theorem test_witness_imageCommandsComplete_3 :
    (let m := tcmd 0x0E02 (wr 4 0 ++ wr 2 1 ++ zeros 2 ++ [9])
    let s := inSession (trun 0x0E02 m.params up)
    runnable c0 0x0E02 s = some m ∧ s.img.session = some ses ∧ m.params = wr 4 ses.body.length ++ wr 2 1 ++ zeros 2 ++ [9] ∧
    ses.body.length + 1 ≤ hSealed ses.header) := by decide +kernel

theorem test_witness_imageCommandsComplete_4 :
    (let m := tcmd 0x0E03 (zeros 4)
    let g : ImgSession := { ses with body := zeros 17 }
    let s := { trun 0x0E03 m.params up with img := { up.img with session := some g } }
    runnable c0 0x0E03 s = some m ∧ rd m.params 0 1 = 0 ∧ (∀ i, i < 3 → rd m.params (1 + i) 1 = 0) ∧ g.body.length = hSealed g.header) := by decide +kernel

theorem test_witness_imageCommandsComplete_5 :
    (let m := tcmd 0x0E04 [3, 0, 0, 0]
    let s := { trun 0x0E04 m.params up with img := { up.img with trialOf := some 3 } }
    runnable c0 0x0E04 s = some m ∧ rd m.params 0 1 = 3 ∧ (∀ i, i < 3 → rd m.params (1 + i) 1 = 0) ∧ s.img.trialOf = some 3 ∧
    up.img.trialOf ≠ some 3) := by decide

theorem test_witness_imageCommandsComplete_6 :
    (let m := tcmd 0x0E05 (zeros 4)
    runnable c0 0x0E05 (inSession (trun 0x0E05 m.params up)) = some m ∧ (∀ i, i < 4 → rd m.params (0 + i) 1 = 0)) := by decide

theorem test_witness_imageCommandsComplete_7 :
    (let s := { inSession up with now := 60 * nsSec }
    s.img.session = some ses ∧ ses.at_ + 60 * nsSec ≤ s.now) := by decide +kernel

theorem test_witness_imageCommandsComplete_8 :
    (let s := { up with img := { up.img with trialOf := some 0 }, boot := { up.boot with loaded := true } }
    s.img.trialOf ≠ none ∧ s.boot.loaded = true ∧ s.img.confirmDue ≤ s.now) := by decide

theorem test_witness_imageCommandsComplete_9 :
    (let s := { up with img := { up.img with appLoad := 1, running := Tab.const (some false) }, sys := { up.sys with dramTrained := true } }
    s.img.appLoad = 1 ∧ pdOn s 10 = true ∧ bitOf s.pd0.latch 10 = false ∧ s.sys.dramTrained = true ∧
    appImage s = some ⟨[], [], true, false⟩) := by decide

theorem test_witness_powerAndRtcCommandsComplete_1 :
    (let m := tcmd 0x0100 (zeros 4)
    runnable c0 0x0100 (trun 0x0100 m.params up) = some m ∧ (∀ i, i < 4 → rd m.params (0 + i) 1 = 0)) := by decide

theorem test_witness_powerAndRtcCommandsComplete_2 :
    (let m := tcmd 0x0102 (zeros 6 ++ zeros 2)
    runnable c0 0x0102 (trun 0x0102 m.params up) = some m ∧ rd m.params 0 6 = 0 ∧ (∀ i, i < 2 → rd m.params (6 + i) 1 = 0)) := by decide

theorem test_witness_powerAndRtcCommandsComplete_3 :
    (let m := tcmd 0x0103 (wr 6 9 ++ [1, 0])
    runnable c0 0x0103 (trun 0x0103 m.params up) = some m ∧ rd m.params 0 6 = 9 ∧ rd m.params 6 1 = 1 ∧ (∀ i, i < 1 → rd m.params (7 + i) 1 = 0)) := by decide

theorem test_witness_powerAndRtcCommandsComplete_4 :
    (let m := tcmd 0x0104 ([0xFF, 0x0F] ++ zeros 2)
    let s := { trun 0x0104 m.params up with pd0 := { up.pd0 with latch := 0xFFF } }
    runnable c0 0x0104 s = some m ∧ rd m.params 0 2 = 0xFFF ∧ (∀ i, i < 2 → rd m.params (2 + i) 1 = 0) ∧ s.pd0.latch < 2 ^ 12) := by decide

theorem test_witness_powerAndRtcCommandsComplete_5 :
    (let m := tcmd 0x0105 ([255, 0] ++ zeros 2)
    runnable c0 0x0105 (trun 0x0105 m.params up) = some m ∧ rd m.params 0 2 = 255 ∧ (∀ i, i < 2 → rd m.params (2 + i) 1 = 0)) := by decide

theorem test_witness_powerAndRtcCommandsComplete_6 :
    (let m := tcmd 0x0106 (zeros 4)
    runnable c0 0x0106 (trun 0x0106 m.params up) = some m ∧ (∀ i, i < 4 → rd m.params (0 + i) 1 = 0) ∧ up.health.checked = none ∧ 4 ≤ up.boot.stage) := by decide

theorem test_witness_powerAndRtcCommandsComplete_7 :
    (let s := { up with health := { up.health with checked := some 0 }, pd0 := { up.pd0 with rtc := 86400 * nsSec } }
    s.health.checked = some 0 ∧ 0 + 86400 ≤ rtcSec s ∧ 4 ≤ s.boot.stage ∧ 1 ≤ rtcSec s ∧ rtcSec s < 1 + 86400) := by decide

theorem test_witness_monitorsAndVoltageLoop_1 :
    (let s := { up with pwr := { up.pwr with loopOn := true, voutCheck := some 800, fails := 2, above := 99 } }
    pdOn s 1 = true ∧ (∀ k, k < 6 → s.pwr.due.get k ≤ s.now) ∧ s.pwr.loopOn = true ∧ s.pwr.pmbusFault = false ∧ s.pwr.voutCheck = some 800 ∧ s.pwr.fails = 2 ∧
    limFree 12 0 nsSec s = true) := by decide

theorem test_witness_monitorsAndVoltageLoop_2 :
    (let s := { up with pwr := { up.pwr with pmbusFault := true } }
    s.pwr.pmbusFault = true ∧ limFree 12 1 (100 * nsMs) s = true) := by decide

theorem test_witness_monitorsAndVoltageLoop_3 :
    (up.pwr.hot = false ∧ pdOn up 1 = true ∧ [1, 2, 3, 4, 5, 6, 7, 8].length = 8) := by decide

theorem test_witness_monitorsAndVoltageLoop_4 :
    (let s := { up with cfg := { up.cfg with run := [(fkey 0x0101 2, 1)] }, now := nsSec }
    pdOn s 1 = true ∧ pwrCfg s 2 ≠ 0 ∧ (0x20 : Byte).getLsbD 5 ≠ s.pwr.uv ∧ (0 : Byte).getLsbD 5 = s.pwr.uv ∧ nsSec ≤ s.now) := by decide

theorem test_witness_powerTransitionsPrepareAndVote_1 :
    (let m := tcmd 0x0101 ([0, 0, 0, 0] ++ zeros 12)
    let s := trun 0x0101 m.params up
    runnable c0 0x0101 s = some m ∧ s.pwr.trans = none ∧ rd m.params 0 1 = 0 ∧ (∀ i, i < 3 → rd m.params (5 + i) 1 = 0) ∧
    (∀ i, i < 2 → rd m.params (14 + i) 1 = 0) ∧ powerSet m.params = powerNow s) := by decide

theorem test_witness_powerTransitionsPrepareAndVote_2 :
    (let m := tcmd 0x0101 ([1, 3, 0xFF, 0x7F, 3] ++ zeros 11)
    let s := trun 0x0101 m.params up
    runnable c0 0x0101 s = some m ∧ rd m.params 0 1 = 1 ∧ rd m.params 1 1 = 3 ∧ rd m.params 3 1 < 128 ∧ rd m.params 4 1 = 3 ∧
    (∀ n, n < 8 → (coreOf s n).st ≤ 1) ∧ goesDown (powerSet m.params) s ≠ (0, 0, 0)) := by decide

theorem test_witness_powerTransitionsPrepareAndVote_3 :
    (let m := tcmd 0x0101 ([3, 2] ++ zeros 14)
    let s := trun 0x0101 m.params up
    runnable c0 0x0101 s = some m ∧ rd m.params 0 1 = 3 ∧ calmAlarmBad m.params s = false ∧ goesDown (powerSet m.params) s ≠ (0, 0, 0)) := by decide

theorem test_witness_powerTransitionsPrepareAndVote_4 :
    (let s := { up with pwr := { up.pwr with uv := true }, now := 100000 * nsMs, cfg := { up.cfg with run := [(fkey 0x0101 2, 1)] } }
    pdOn s 1 = true ∧ pwrCfg s 2 = 1 ∧ s.pwr.uv = true ∧ s.pwr.uvSince + pwrCfg s 3 * nsMs ≤ s.now ∧ s.pwr.trans = none ∧ s.pwr.state < 2 ∧
    4 ≤ s.boot.stage ∧ s.pwr.domOn = 0xFFF ∧ pwrCfg s 5 ≤ 1) := by decide

theorem test_witness_powerTransitionsPrepareAndVote_5 :
    (let s := inTrans goTrans up
    s.pwr.trans = some goTrans ∧ 0 ∉ goTrans.yes ∧ 0 ∈ votersOf goTrans ∧ refuses goTrans s 0 = none ∧ drained goTrans s 0 = true ∧
    ∃ x, x ∈ votersOf goTrans ∧ x ≠ 0 ∧ x ∉ goTrans.yes) := by
    exact ⟨rfl, by decide, by decide, by decide, by decide, 13, by decide⟩

theorem test_witness_powerTransitionsPrepareAndVote_6 :
    (let t := { goTrans with yes := [0, 13, 14, 16] }
    let s := inTrans t up
    (∀ x, x ∈ votersOf t → x ≠ 17 → x ∈ t.yes) ∧ 17 ∉ t.yes ∧ 17 ∈ votersOf t ∧ refuses t s 17 = none ∧ drained t s 17 = true ∧
    (findCmd c0 s).isSome = true ∧ t.target ≠ 3) := by decide

theorem test_witness_powerTransitionsPrepareAndVote_7 :
    (let t := { goTrans with target := 3, down := 0xFFE }
    let s := inSession (inTrans t up)
    refuses t s 0 = some 5 ∧ t.force = false ∧ 0 ∈ votersOf t ∧ (findCmd c0 s).isSome = true) := by decide

theorem test_witness_powerTransitionsPrepareAndVote_8 :
    (let t := { goTrans with down := 0x202 }
    let s := { inTrans t up with pair := { up.pair with owner := true, st := 3 }, now := nsMs }
    voteLimit s 13 = some (nsMs, 8) ∧ drained t s 13 = false ∧ t.startedAt + nsMs ≤ s.now ∧ 13 ∈ votersOf t ∧ t.force = false ∧
    (findCmd c0 s).isSome = true ∧ (∀ x, x < 18 → refuses t s x = none)) := by decide

theorem test_witness_powerTransitionsPrepareAndVote_9 :
    (let t := { goTrans with target := 3, voted := true }
    let s := { inTrans t up with ubfen := up.ubfen }
    s.pwr.trans = some t ∧ replyLeft t.cmdNo s = true) := by decide

theorem test_witness_powerTransitionsPrepareAndVote_10 :
    (let s := { chip0 with pd0 := { chip0.pd0 with alarmEn := true }, boot := { chip0.boot with wait := .calm } }
    s.pd0.alarmEn = true ∧ s.pd0.alarmDone = false ∧ s.pd0.alarmSec * nsSec ≤ s.pd0.rtc ∧ s.boot.wait = .calm ∧ s.pwr.faultn = false ∧
    ({ s with pwr := { s.pwr with faultn := true } } : Chip).pwr.faultn = true) := by decide

theorem test_witness_powerTransitionsPrepareAndVote_11 :
    (let s := { inTrans { goTrans with target := 3 } up with pd0 := { up.pd0 with alarmEn := true } }
    s.pd0.alarmEn = true ∧ s.pd0.alarmSec * nsSec ≤ s.pd0.rtc ∧ s.boot.wait ≠ .calm ∧ pdOn up 1 = true ∧ up.pwr.trans = none) := by decide

theorem test_witness_powerTransitionsPrepareAndVote_12 :
    (let s := { chip0 with pd0 := { chip0.pd0 with alarmHeld := true }, boot := { chip0.boot with wait := .calm }, now := nsMs }
    s.boot.wait = .calm ∧ s.pd0.alarmHeld = true ∧ s.pwr.wakeLow + nsMs ≤ s.now) := by decide

theorem test_witness_powerSetIsEntered_1 :
    (let t := { goTrans with voted := true, cmd := none }
    (inTrans t up).pwr.trans = some t ∧ t.target < 3) := by decide

theorem test_witness_powerSetIsEntered_2 :
    (let s := { up with pwr := { up.pwr with before := some (0, 0xFFF, 0, 0), autoLull := true, state := 2, portsOff := 7, coresOff := 0xFF }, now := 100000 * nsSec }
    s.pwr.uvSince + pwrCfg s 4 * nsSec ≤ s.now ∧ goesDown ⟨0, 0xFFF, 0, 0, 0, false⟩ s = (0, 0, 0)) := by decide

theorem test_witness_gustPostsAndDispatches_1 :
    (let s := gustUp
    coreLive s 7 = true ∧ (coreOf s 7).stop = none ∧ (coreOf s 7).act = none ∧ (coreOf s 7).hold = false ∧ pickTask s 7 = some (4095, gustTask) ∧
    gustTask.ring = [(9, 0)]) := by decide

theorem test_witness_gustPostsAndDispatches_2 :
    (coreLive gustUp 7 = true ∧ (task gustUp 4095).en = true ∧ (task gustUp 4095).ring.length < (task gustUp 4095).depth ∧ (task gustUp 0).en = false ∧
    pickTask { gustUp with apc := { gustUp.apc with tasks := Tab.const Task.reset } } 7 = none ∧
    lookupIn gustUp.ev.limits (limKey 119 799) = none) := by decide

theorem test_witness_gustPostsAndDispatches_3 :
    (let s := { gustUp with apc := { gustUp.apc with tasks := gustUp.apc.tasks.set 4095 { gustTask with depth := 1 }, unposted := Tab.const 1 } }
    let q := { s.dq.get 23 with fresh := 1 }
    boundTask s 23 = some (4095, { gustTask with depth := 1 }) ∧ 0 < q.fresh ∧ (task s 4095).depth ≤ (task s 4095).ring.length ∧
    pdOn s 2 = true ∧ s.apc.unposted.get 23 ≠ 0 ∧ boundTask gustUp 23 = some (4095, gustTask) ∧ gustUp.apc.unposted.get 23 = 0) := by decide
____________
Select and copy every line from the records that includes the word "fkey".

    (let s := { up with cfg := { up.cfg with run := [(fkey 0x0101 2, 1)] }, now := nsSec }
    (let s := { up with pwr := { up.pwr with uv := true }, now := 100000 * nsMs, cfg := { up.cfg with run := [(fkey 0x0101 2, 1)] } }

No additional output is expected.